One man’s junk is another man’s robot

The World
Berlin artist Kolja Kugler and his animatronic puppet Sir Elton Junk.

This is Sir Elton Junk — an animatronic puppet made of scrap metal, machine parts, and an Elton John spirit.

Kolja Kugler, a Berlin artist, is the robo-puppeteer. He is fascinated with nature and can't help but notice that parts of machines resemble parts of the human body.

"I just get an urge to free them from their unnatural state and put them back in their proper place," Kugler said in a recent talk for TEDxBerlin.

That's how the lid of an electric motor became Sir Elton Junk's head, and how pliers became his face. Parts of heart and lung machines help keep him alive, and pneumatic pistons using compressed gas power his facial expressions. 

In one crowd-pleasing skit, Sir Elton Junk — who sits in a supermarket cart — drinks a cup of water, sprays it out, and covers his eyes with his arm in embarrassment. All the while, Kugler manipulates him with a simple machinery grid.

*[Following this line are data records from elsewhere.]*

-- ==== Sys2Proof/Tests/Slice0.lean ====
section
/-! SUPPORT. The model's own tests, each with the vector of 95_test_vectors.md (or the worked example of a rule) its
expected result comes from, and one witness for each hypothesis of a statement. -/

namespace Sys2Proof.Tests

set_option Elab.async false

open Sys2Proof Sys2Proof.Machine

/-! ## Helpers -/

/-- The reset state, started, with the word at 0x200. -/
def at200 (w : Nat) : State := State.reset.withFetchWord 16 w

/-- One register set. -/
def v (r : Nibble) (b : Byte) (s : State) : State := s.setReg r b

/-- One step, and a check of the next state. -/
def after (s : State) (p : State → Bool) : Bool :=
  match step s with
  | .next t => p t
  | .fault _ => false
  | .refused _ => false

/-- A step that takes the fault and changes nothing else. -/
def faultsWith (s : State) (info : FaultInfo) (w : Option Word) : Bool :=
  after s fun t => decide (t = s.faulted info w)

/-- The pixels of `ps` set, written (row, column), and no others. -/
def pixels (ps : List (Fin 32 × Fin 64)) : Framebuffer :=
  ps.foldl (fun fb p => fb.set p.1 p.2 true) Framebuffer.clear

/-! ## Well-formedness: each check refuses an ill-formed term, and accepts the canonical one -/

theorem test_wellFormed_cls : (Instr.cls 1).wellFormed = false ∧ (Instr.cls 0).wellFormed = true := by decide
theorem test_wellFormed_ret : (Instr.ret 5).wellFormed = false ∧ (Instr.ret 0).wellFormed = true := by decide
theorem test_wellFormed_seReg :
    (Instr.seReg 1 2 3).wellFormed = false ∧ (Instr.seReg 1 2 0).wellFormed = true := by decide
theorem test_wellFormed_sneReg :
    (Instr.sneReg 1 2 15).wellFormed = false ∧ (Instr.sneReg 1 2 0).wellFormed = true := by decide
theorem test_wellFormed_shr : (Instr.shr 0 10).wellFormed = false ∧ (Instr.shr 0 0).wellFormed = true := by decide
theorem test_wellFormed_shl : (Instr.shl 0 1).wellFormed = false ∧ (Instr.shl 15 0).wellFormed = true := by decide

/-! ## Decoding: words written out from the opcode map (R75) and the fields (R71), every constructor -/

theorem test_decode_class0 :
    decodeWord 0x00E0 = .instr (.cls 0) ∧ decodeWord 0x01E0 = .instr (.cls 1) ∧
    decodeWord 0x00EE = .instr (.ret 0) ∧ decodeWord 0x05EE = .instr (.ret 5) := by decide

theorem test_decode_addresses :
    decodeWord 0x1234 = .instr (.jp 0x234) ∧ decodeWord 0x2300 = .instr (.call 0x300) ∧
    decodeWord 0xA300 = .instr (.ldI 0x300) ∧ decodeWord 0xBFFF = .instr (.jpV0 0xFFF) := by decide

theorem test_decode_immediates :
    decodeWord 0x3F01 = .instr (.seImm 0xF 0x01) ∧ decodeWord 0x4012 = .instr (.sneImm 0 0x12) ∧
    decodeWord 0x6A42 = .instr (.ldImm 0xA 0x42) ∧ decodeWord 0x70FF = .instr (.addImm 0 0xFF) ∧
    decodeWord 0xC50F = .instr (.rnd 5 0x0F) := by decide

theorem test_decode_registers :
    decodeWord 0x5123 = .instr (.seReg 1 2 3) ∧ decodeWord 0x912F = .instr (.sneReg 1 2 15) ∧
    decodeWord 0xD125 = .instr (.drw 1 2 5) := by decide

theorem test_decode_class8 :
    decodeWord 0x8230 = .instr (.ldReg 2 3) ∧ decodeWord 0x8231 = .instr (.orReg 2 3) ∧
    decodeWord 0x8232 = .instr (.andReg 2 3) ∧ decodeWord 0x8233 = .instr (.xorReg 2 3) ∧
    decodeWord 0x8234 = .instr (.addReg 2 3) ∧ decodeWord 0x8235 = .instr (.subReg 2 3) ∧
    decodeWord 0x80A6 = .instr (.shr 0 10) ∧ decodeWord 0x8237 = .instr (.subnReg 2 3) ∧
    decodeWord 0x8F1E = .instr (.shl 15 1) := by decide

theorem test_decode_keys : decodeWord 0xE39E = .instr (.skp 3) ∧ decodeWord 0xE3A1 = .instr (.sknp 3) := by decide

theorem test_decode_classF :
    decodeWord 0xF207 = .instr (.ldVxDT 2) ∧ decodeWord 0xF30A = .instr (.ldVxK 3) ∧
    decodeWord 0xF015 = .instr (.ldDTVx 0) ∧ decodeWord 0xF118 = .instr (.ldSTVx 1) ∧
    decodeWord 0xF51E = .instr (.addI 5) ∧ decodeWord 0xFA29 = .instr (.ldF 10) ∧
    decodeWord 0xF033 = .instr (.ldB 0) ∧ decodeWord 0xFE55 = .instr (.stRegs 14) ∧
    decodeWord 0xF265 = .instr (.ldRegs 2) := by decide

/-- Vector E6. -/
theorem test_decode_unknown :
    decodeWord 0x8008 = .unknownOpcode 0x8008 ∧ decodeWord 0x800F = .unknownOpcode 0x800F ∧
    decodeWord 0xE09F = .unknownOpcode 0xE09F ∧ decodeWord 0xF0FF = .unknownOpcode 0xF0FF ∧
    decodeWord 0x0123 = .unknownOpcode 0x0123 ∧ decodeWord 0x0000 = .unknownOpcode 0x0000 := by decide

/-- Vector S1: the byte at the lower address is the high byte. -/
theorem test_decode_bigEndian : decode [0x12, 0x34, 0x56] = (.instr (.jp 0x234), [0x56]) := by decide

theorem test_decode_truncated : decode [0x12] = (.truncated [0x12], []) := by decide

/-- The host's table words: each row of the opcode map, its open bits zero, decodes to the row's instruction. -/
theorem test_decodeTableWord :
    (opcodeMap.all fun row => (decodeTableWord 16 row.bits.toNat).map Instr.mnemonic == some row.mnemonic) = true := by
  decide +kernel

/-- The very next step runs the placed word: no row of the map ends as a report, a refusal or a stop of the step. -/
theorem test_withFetchWord :
    (opcodeMap.all fun row => after (State.reset.withFetchWord 16 row.bits.toNat) fun t =>
      t.outputs.all fun e => match e with
        | .unknownOpcode _ _ => false
        | .loadFailed _ => false
        | .repaint _ => true
        | .faultReport f => decide (f.w = some row.bits)) = true := by decide +kernel

/-! ## Fetch (R80, R82) -/

/-- Vector E8: an odd `pc` fetches. -/
theorem test_fetch_odd :
    after ((State.reset.setPc 0x201).withFetchWord 16 0x610A) (fun t => t.reg 1 == 0x0A && t.pc == 0x203) = true := by
  decide +kernel

/-- Vector E9: the last word of memory executes. -/
theorem test_fetch_last :
    after ((State.reset.setPc 0xFFE).withFetchWord 16 0x6001) (fun t => t.reg 0 == 1 && t.pc == 0x1000) = true := by
  decide +kernel

/-- Vector E10. -/
theorem test_fetch_beyond :
    faultsWith ((at200 0).setPc 0x1000) (.memOutOfBounds 0x1000 .fetch) none = true := by decide +kernel

/-- Vector E11. -/
theorem test_fetch_half :
    faultsWith ((at200 0).setPc 0xFFF) (.memOutOfBounds 0x1000 .fetch) none = true := by decide +kernel

/-- Vector S14: an unknown opcode is reported, and nothing but `pc` changes. -/
theorem test_unknown :
    after (at200 0x0000) (fun t =>
      decide (t = { at200 0x0000 with pc := 0x202, outputs := [.unknownOpcode 0x200 0x0000] })) = true := by
  decide +kernel

/-- The numbers of R201's table. -/
theorem test_fault_codes :
    (FaultInfo.memOutOfBounds 4096 .read).code = 1 ∧ FaultInfo.stackOverflow.code = 2 ∧
    FaultInfo.stackUnderflow.code = 3 ∧ (FaultInfo.keyOutOfRange 16).code = 4 := by decide

/-! ## Display -/

/-- Vector D1. -/
theorem test_cls :
    after { (v 15 7 (at200 0x00E0)) with fb := pixels [(3, 5), (31, 63)] } (fun t =>
      decide (t.fb = pixels []) && decide (t.outputs = [.repaint (pixels [])]) && t.pc == 0x202 && t.reg VF == 7)
      = true := by decide +kernel

/-- The first two rows of glyph 0, `F0 90`, from row 31, column 62: wrapped at both edges as in vector D4. -/
theorem test_draw_wraps :
    after (v 0 0x3E (v 1 0x1F (at200 0xD012))) (fun t =>
      decide (t.fb = pixels [(31, 62), (31, 63), (31, 0), (31, 1), (0, 62), (0, 1)]) && t.reg VF == 0 &&
      decide (t.outputs = [.repaint t.fb]) && t.pc == 0x202) = true := by decide +kernel

/-- Vector D6: a set pixel cleared is a collision; vector D11's operand rule with `x = 15`. -/
theorem test_draw_collides :
    after { (v 15 0 (at200 0xDF01)) with
        fb := pixels [(0, 0)], i := 0x300, mem := (at200 0xDF01).mem.set 0x300 0x80 }
      (fun t => decide (t.fb = pixels []) && t.reg VF == 1) = true := by decide +kernel

/-! ## Control -/

/-- Vector C1. -/
theorem test_ret :
    after { (at200 0x00EE) with sp := 1, stack := (at200 0).stack.set 0 0x202 } (fun t =>
      t.sp == 0 && t.pc == 0x202 && t.stack[0] == 0x202) = true := by decide +kernel

/-- Vector C2. -/
theorem test_ret_underflow : faultsWith (at200 0x00EE) .stackUnderflow (some 0x00EE) = true := by decide +kernel

/-- Vector C3. -/
theorem test_jp : after (at200 0x1234) (fun t => t.pc == 0x234) = true := by decide +kernel

/-- Vector C5. -/
theorem test_call :
    after (at200 0x2300) (fun t => t.stack[0] == 0x202 && t.sp == 1 && t.pc == 0x300) = true := by decide +kernel

/-- Vector C6. -/
theorem test_call_overflow :
    faultsWith { (at200 0x2300) with sp := 16 } .stackOverflow (some 0x2300) = true := by decide +kernel

/-- Vector S13. -/
theorem test_seImm :
    (after (v 0 0x12 (at200 0x3012)) (fun t => t.pc == 0x204) && after (v 0 0x12 (at200 0x3013)) (fun t => t.pc == 0x202))
      = true := by decide +kernel

/-- Vector C13. -/
theorem test_sneImm :
    (after (v 0 0x12 (at200 0x4012)) (fun t => t.pc == 0x202) && after (v 0 0x12 (at200 0x4013)) (fun t => t.pc == 0x204))
      = true := by decide +kernel

/-- Vectors E4 and C14. -/
theorem test_seReg :
    (after (v 1 7 (v 2 7 (at200 0x5123))) (fun t => t.pc == 0x204) && after (v 3 9 (at200 0x5330)) (fun t => t.pc == 0x204))
      = true := by decide +kernel

/-- Vectors E5 and C15. -/
theorem test_sneReg :
    (after (v 1 7 (v 2 8 (at200 0x912F))) (fun t => t.pc == 0x204) && after (v 3 9 (at200 0x9330)) (fun t => t.pc == 0x202))
      = true := by decide +kernel

/-- Vectors C11 and C12: the sum is not reduced, and the offset is V0. -/
theorem test_jpV0 :
    (after (v 0 0xFF (at200 0xBFFF)) (fun t => t.pc == 0x10FE) &&
      after (v 0 1 (v 5 0xFF (at200 0xB500))) (fun t => t.pc == 0x501)) = true := by decide +kernel

/-! ## ALU -/

/-- Vectors A1 and A2. -/
theorem test_ldImm :
    (after (at200 0x6A42) (fun t => t.reg 0xA == 0x42 && t.pc == 0x202) &&
      after (v 15 3 (at200 0x6F99)) (fun t => t.reg VF == 0x99)) = true := by decide +kernel

/-- Vector A3: the sum wraps and writes no flag. -/
theorem test_addImm :
    after (v 0 0xFF (v 15 7 (at200 0x7001))) (fun t => t.reg 0 == 0 && t.reg VF == 7) = true := by decide +kernel

/-- Vector A5. -/
theorem test_ldReg : after (v 3 0x99 (at200 0x8230)) (fun t => t.reg 2 == 0x99) = true := by decide +kernel

/-- Vector A6. -/
theorem test_orReg :
    after (v 0 0xF0 (v 1 0x0F (v 15 0xAA (at200 0x8011)))) (fun t => t.reg 0 == 0xFF && t.reg VF == 0xAA) = true := by
  decide +kernel

/-- Vector A7. -/
theorem test_andReg :
    after (v 0 0xF0 (v 1 0x3C (v 15 0xAA (at200 0x8012)))) (fun t => t.reg 0 == 0x30 && t.reg VF == 0xAA) = true := by
  decide +kernel

/-- Vector A8. -/
theorem test_xorReg :
    after (v 0 0xFF (v 1 0x0F (v 15 0xAA (at200 0x8013)))) (fun t => t.reg 0 == 0xF0 && t.reg VF == 0xAA) = true := by
  decide +kernel

/-- Vectors S2 and A12. -/
theorem test_addReg :
    (after (v 0 0xFE (v 1 5 (at200 0x8014))) (fun t => t.reg 0 == 3 && t.reg VF == 1) &&
      after (v 0 1 (v 15 0xFF (at200 0x80F4))) (fun t => t.reg 0 == 0 && t.reg VF == 1)) = true := by decide +kernel

/-- Vector A11: where the destination is VF the sum is the last write. -/
theorem test_addReg_flag :
    after (v 15 0xFF (v 1 2 (at200 0x8F14))) (fun t => t.reg VF == 1) = true := by decide +kernel

/-- Vectors S4 and A13: equal operands do not borrow. -/
theorem test_subReg :
    (after (v 0 5 (v 1 5 (at200 0x8015))) (fun t => t.reg 0 == 0 && t.reg VF == 1) &&
      after (v 0 3 (v 1 5 (at200 0x8015))) (fun t => t.reg 0 == 0xFE && t.reg VF == 0)) = true := by decide +kernel

/-- Vectors A14, A15 and A16: the second statement reads the new flag. -/
theorem test_subReg_flag :
    (after (v 15 5 (v 1 3 (at200 0x8F15))) (fun t => t.reg VF == 0xFE) &&
      after (v 0 5 (v 15 3 (at200 0x80F5))) (fun t => t.reg VF == 1 && t.reg 0 == 4) &&
      after (v 15 9 (at200 0x8FF5)) (fun t => t.reg VF == 0)) = true := by decide +kernel

/-- Vectors S5 and A19: `y` is ignored. -/
theorem test_shr :
    (after (v 0 0xFF (at200 0x8006)) (fun t => t.reg 0 == 0x7F && t.reg VF == 1) &&
      after (v 0 0 (v 1 0xFF (at200 0x8016))) (fun t => t.reg 0 == 0 && t.reg VF == 0)) = true := by decide +kernel

/-- Vector A20. -/
theorem test_shr_flag : after (v 15 0xFF (at200 0x8F06)) (fun t => t.reg VF == 0) = true := by decide +kernel

/-- Vectors A21 and A22. -/
theorem test_subnReg :
    (after (v 0 3 (v 1 5 (at200 0x8017))) (fun t => t.reg 0 == 2 && t.reg VF == 1) &&
      after (v 0 5 (v 1 3 (at200 0x8017))) (fun t => t.reg 0 == 0xFE && t.reg VF == 0)) = true := by decide +kernel

/-- Vectors A24 and A25, and R130's last corner case. -/
theorem test_subnReg_flag :
    (after (v 15 3 (v 1 5 (at200 0x8F17))) (fun t => t.reg VF == 4) &&
      after (v 0 3 (v 15 5 (at200 0x80F7))) (fun t => t.reg VF == 1 && t.reg 0 == 0xFE) &&
      after (v 15 9 (at200 0x8FF7)) (fun t => t.reg VF == 0)) = true := by decide +kernel

/-- Vectors A26 and A27. -/
theorem test_shl :
    (after (v 0 0x81 (at200 0x800E)) (fun t => t.reg 0 == 2 && t.reg VF == 1) &&
      after (v 0 0x40 (at200 0x800E)) (fun t => t.reg 0 == 0x80 && t.reg VF == 0)) = true := by decide +kernel

/-- Vectors A29 and A30. -/
theorem test_shl_flag :
    (after (v 15 0x80 (at200 0x8F0E)) (fun t => t.reg VF == 2) &&
      after (v 15 0x7F (at200 0x8F0E)) (fun t => t.reg VF == 0)) = true := by decide +kernel
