/-! ### Whole-machine rules -/

/-- What any instruction leaves alone: registers it does not write, every byte of memory but the three of StoreBcd and
the X + 1 of StoreRegs, all from `I`, `I` but for its three instructions, the stack but for Call and Return, each
timer but for its setter, the framebuffer but for ClearScreen and Draw, the fault latch unless the instruction faults,
and in every case the configuration, the counter and the inputs (10_state.md sections 1 to 6). -/
def Obligations.InstructionsChangeOnlyTheirState : Prop :=
  ∀ (i : Instr) (s t : State), exec i s = .next t →
    (∀ r, i.writesReg r = false → t.reg r = s.reg r) ∧
    ((∀ x, i ≠ .storeBcd x ∧ i ≠ .storeRegs x) → ∀ a, t.byteAt a = s.byteAt a) ∧
    (∀ x, i = .storeBcd x → ∀ a, ¬ (s.base ≤ a ∧ a < s.base + 3) → t.byteAt a = s.byteAt a) ∧
    (∀ x, i = .storeRegs x → ∀ a, ¬ (s.base ≤ a ∧ a < s.base + (x.toNat + 1)) → t.byteAt a = s.byteAt a) ∧
    ((∀ nnn x, i ≠ .setIndex nnn ∧ i ≠ .addIndex x ∧ i ≠ .fontChar x) → t.idx = s.idx) ∧
    ((∀ nnn, i ≠ .call nnn) → t.stack = s.stack) ∧
    ((∀ nnn, i ≠ .call nnn ∧ i ≠ .ret) → t.sp = s.sp) ∧
    ((∀ x, i ≠ .setDelay x) → t.dt = s.dt) ∧ ((∀ x, i ≠ .setSound x) → t.st = s.st) ∧
    ((∀ x y n, i ≠ .clearScreen ∧ i ≠ .draw x y n) → t.screen = s.screen) ∧
    ((∀ x nn, i ≠ .random x nn) → t.rndTake = s.rndTake) ∧
    (t.Running → t.status = s.status ∧ t.faultCause = s.faultCause ∧ t.faultAddr = s.faultAddr ∧
      t.faultWord = s.faultWord) ∧
    t.cfg = s.cfg ∧ t.cyc = s.cyc ∧ t.keys = s.keys ∧ t.rnd = s.rnd ∧ t.pending = s.pending ∧ t.draws = s.draws

/-- The flag register holds exactly 0 or 1 after each instruction that writes it as a flag, on every execution that
completes; every other instruction changes it only as its named destination (10_state.md section 1). -/
def Obligations.FlagRegisterIsZeroOrOne : Prop :=
  ∀ (i : Instr) (s t : State), s.Running → exec i s = .next t → t.Running →
    (i.setsFlag = true → t.reg 15 = 0 ∨ t.reg 15 = 1) ∧
    (i.setsFlag = false → t.reg 15 ≠ s.reg 15 → i.writesReg 15 = true)

/-- R104: SHIFT_QUIRK selects what ShiftRight and ShiftLeft do (the value of Y in legacy, of X in standard, shifted by
one, and the bit shifted out), no other instruction does anything else under another quirk, and the instruction the
next step selects is the same. -/
def Obligations.OnlyTheShiftsReadTheQuirk : Prop :=
  (∀ (x y : RegId) (s : State) (q : ShiftQuirk) (v : Byte), v = (if q = .legacy then s.reg y else s.reg x) →
    (∃ t, exec (.shiftRight x y) (s.withQuirk q) = .next t ∧
      (x ≠ 15 → (t.reg x).toNat = v.toNat / 2) ∧ (t.reg 15).toNat = v.toNat % 2) ∧
    (∃ t, exec (.shiftLeft x y) (s.withQuirk q) = .next t ∧
      (x ≠ 15 → (t.reg x).toNat = 2 * v.toNat % 256) ∧ (t.reg 15).toNat = v.toNat / 128)) ∧
  (∀ (i : Instr) (s t : State) (q : ShiftQuirk), (∀ x y, i ≠ .shiftRight x y ∧ i ≠ .shiftLeft x y) →
    exec i s = .next t → exec i (s.withQuirk q) = .next (t.withQuirk q)) ∧
  ∀ (s : State) (q : ShiftQuirk), (s.withQuirk q).nextInstr = s.nextInstr

/-- Only the three key instructions read `keys`, and only Random reads `rnd` (50_engine_step.md section 2, the spec's
decisions D11, D28). -/
def Obligations.InputsReachOnlyTheirInstructions : Prop :=
  ∀ (i : Instr) (s t : State), exec i s = .next t →
    (∀ keys, (∀ x, i ≠ .skipKey x ∧ i ≠ .skipNotKey x ∧ i ≠ .waitKey x) →
      exec i (s.withKeys keys) = .next (t.withKeys keys)) ∧
    (∀ rnd, (∀ x nn, i ≠ .random x nn) → exec i (s.withRnd rnd) = .next (t.withRnd rnd))

/-! ### Control flow -/

/-- R130, R131: Jump and JumpOffset write `pc`, unmasked, and nothing else. -/
def Obligations.JumpsWriteThePc : Prop :=
  ∀ (nnn : Addr12) (s : State),
    (∃ t, exec (.jump nnn) s = .next t ∧ t.pc.toNat = nnn.toNat ∧ OnlyPc s t) ∧
    (∃ t, exec (.jumpOffset nnn) s = .next t ∧ t.pc.toNat = nnn.toNat + (s.reg 0).toNat ∧ OnlyPc s t)

/-- R132: Call pushes the advanced `pc` and jumps; with 16 addresses held it raises StackExhaustion and applies
nothing. -/
def Obligations.CallPushesOrExhausts : Prop :=
  ∀ (nnn : Addr12) (s : State),
    (∀ h : s.sp.val < 16, ∃ t, exec (.call nnn) s = .next t ∧
      t.sp.val = s.sp.val + 1 ∧ t.stack[s.sp.val] = s.pc ∧
      (∀ k : Fin 16, k.val ≠ s.sp.val → t.stack[k] = s.stack[k]) ∧ t.pc.toNat = nnn.toNat ∧
      t = { s with pc := t.pc, sp := t.sp, stack := t.stack } ∧ ∀ a, t.byteAt a = s.byteAt a) ∧
    (s.sp.val = 16 → ∃ t, exec (.call nnn) s = .next t ∧ OnlyLatches .stackExhaustion s t)

/-- R133: Return pops the newest address into `pc`, the slot keeps its contents; with an empty stack it raises
StackUnderflow and leaves `sp` and `pc`. -/
def Obligations.ReturnPopsOrUnderflows : Prop :=
  ∀ s : State,
    (∀ h : 0 < s.sp.val, ∃ t, exec .ret s = .next t ∧
      t.sp.val = s.sp.val - 1 ∧ t.pc = s.stack[s.sp.val - 1]'(by omega) ∧
      t = { s with pc := t.pc, sp := t.sp } ∧ ∀ a, t.byteAt a = s.byteAt a) ∧
    (s.sp.val = 0 → ∃ t, exec .ret s = .next t ∧ OnlyLatches .stackUnderflow s t)

/-- A Call followed by a Return, wherever the callee moved `pc`, restores the `pc` the Call executed with, the stack
pointer, and everything else but the one stack slot the Call wrote (90_conflicts.md C2). -/
def Obligations.ReturnUndoesCall : Prop :=
  ∀ (nnn : Addr12) (s : State) (p : Addr), s.sp.val < 16 →
    ∃ t u, exec (.call nnn) s = .next t ∧ exec .ret (t.setPc p) = .next u ∧
      u.pc = s.pc ∧ u.sp = s.sp ∧ u = { s with stack := u.stack } ∧
      (∀ k : Fin 16, k.val ≠ s.sp.val → u.stack[k] = s.stack[k]) ∧ ∀ a, u.byteAt a = s.byteAt a

/-- R134 to R137: each skip adds 2 to `pc` when its condition holds and has no other effect. -/
def Obligations.SkipsAddTwoOnTheirCondition : Prop :=
  ∀ (x y : RegId) (nn : Byte) (n : Nibble) (s : State),
    (∃ t, exec (.skipEqImm x nn) s = .next t ∧ OnlyPc s t ∧
      t.pc = if s.reg x = nn then s.pc + 2 else s.pc) ∧
    (∃ t, exec (.skipNeImm x nn) s = .next t ∧ OnlyPc s t ∧
      t.pc = if s.reg x = nn then s.pc else s.pc + 2) ∧
    (∃ t, exec (.skipEqReg x y n) s = .next t ∧ OnlyPc s t ∧
      t.pc = if s.reg x = s.reg y then s.pc + 2 else s.pc) ∧
    (∃ t, exec (.skipNeReg x y n) s = .next t ∧ OnlyPc s t ∧
      t.pc = if s.reg x = s.reg y then s.pc else s.pc + 2)

/-! ### Register assignment and arithmetic -/

/-- R150 to R152: Set, Assign and AddConst write their register and no flag. -/
def Obligations.AssignmentsWriteOneRegister : Prop :=
  ∀ (x y : RegId) (nn : Byte) (s : State),
    (∃ t, exec (.set x nn) s = .next t ∧ t.reg x = nn ∧ OnlyRegs (· = x) s t) ∧
    (∃ t, exec (.assign x y) s = .next t ∧ t.reg x = s.reg y ∧ OnlyRegs (· = x) s t) ∧
    (∃ t, exec (.addConst x nn) s = .next t ∧
      (t.reg x).toNat = ((s.reg x).toNat + nn.toNat) % 256 ∧ OnlyRegs (· = x) s t)

/-- R160 to R162: Or, And and Xor combine bit by bit into the left register; no flag. -/
def Obligations.BitwiseCombinesIntoLeft : Prop :=
  ∀ (x y : RegId) (s : State),
    (∃ t, exec (.or x y) s = .next t ∧ OnlyRegs (· = x) s t ∧
      ∀ k, (t.reg x).getLsbD k = ((s.reg x).getLsbD k || (s.reg y).getLsbD k)) ∧
    (∃ t, exec (.and x y) s = .next t ∧ OnlyRegs (· = x) s t ∧
      ∀ k, (t.reg x).getLsbD k = ((s.reg x).getLsbD k && (s.reg y).getLsbD k)) ∧
    (∃ t, exec (.xor x y) s = .next t ∧ OnlyRegs (· = x) s t ∧
      ∀ k, (t.reg x).getLsbD k = ((s.reg x).getLsbD k != (s.reg y).getLsbD k))

/-- R163: the 9-bit sum; its low byte goes to the left register and its top bit, last, to register 15. -/
def Obligations.AddWritesSumThenCarry : Prop :=
  ∀ (x y : RegId) (s : State), ∃ t, exec (.add x y) s = .next t ∧ OnlyRegs (fun r => r = x ∨ r = 15) s t ∧
    (x ≠ 15 → t.reg x = ((s.reg x).setWidth 9 + (s.reg y).setWidth 9).setWidth 8) ∧
    t.reg 15 = if 255 < (s.reg x).toNat + (s.reg y).toNat then 1 else 0

/-- R164, R165: the wrapped difference, then the not-borrow flag. -/
def Obligations.SubtractionsWriteDifferenceThenNotBorrow : Prop :=
  ∀ (x y : RegId) (s : State),
    (∃ t, exec (.sub x y) s = .next t ∧ OnlyRegs (fun r => r = x ∨ r = 15) s t ∧
      (x ≠ 15 → t.reg x = s.reg x - s.reg y) ∧
      t.reg 15 = if (s.reg x).toNat ≥ (s.reg y).toNat then 1 else 0) ∧
    (∃ t, exec (.subN x y) s = .next t ∧ OnlyRegs (fun r => r = x ∨ r = 15) s t ∧
      (x ≠ 15 → t.reg x = s.reg y - s.reg x) ∧
      t.reg 15 = if (s.reg y).toNat ≥ (s.reg x).toNat then 1 else 0)

/-- R166, R167: the operand the quirk selects, shifted by one, then the bit shifted out. -/
def Obligations.ShiftsWriteResultThenBitShiftedOut : Prop :=
  ∀ (x y : RegId) (s : State) (v : Byte),
    v = (if s.cfg.shiftQuirk = .legacy then s.reg y else s.reg x) →
    (∃ t, exec (.shiftRight x y) s = .next t ∧ OnlyRegs (fun r => r = x ∨ r = 15) s t ∧
      (x ≠ 15 → (t.reg x).toNat = v.toNat / 2) ∧ (t.reg 15).toNat = v.toNat % 2) ∧
    (∃ t, exec (.shiftLeft x y) s = .next t ∧ OnlyRegs (fun r => r = x ∨ r = 15) s t ∧
      (x ≠ 15 → (t.reg x).toNat = 2 * v.toNat % 256) ∧ (t.reg 15).toNat = v.toNat / 128)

Kugler taught himself engineering and mechanics, with the help of some friends. He says it took him one year to build Sir Elton Junk, and twelve years to repair him. "He breaks all the time," he says.

The artist took Sir Elton Junk on the road for a five-and-a-half-year trip to Southeast Asia, Australia and the three Americas. These days, they perform together at the Mauerpark outdoor flea market in Berlin.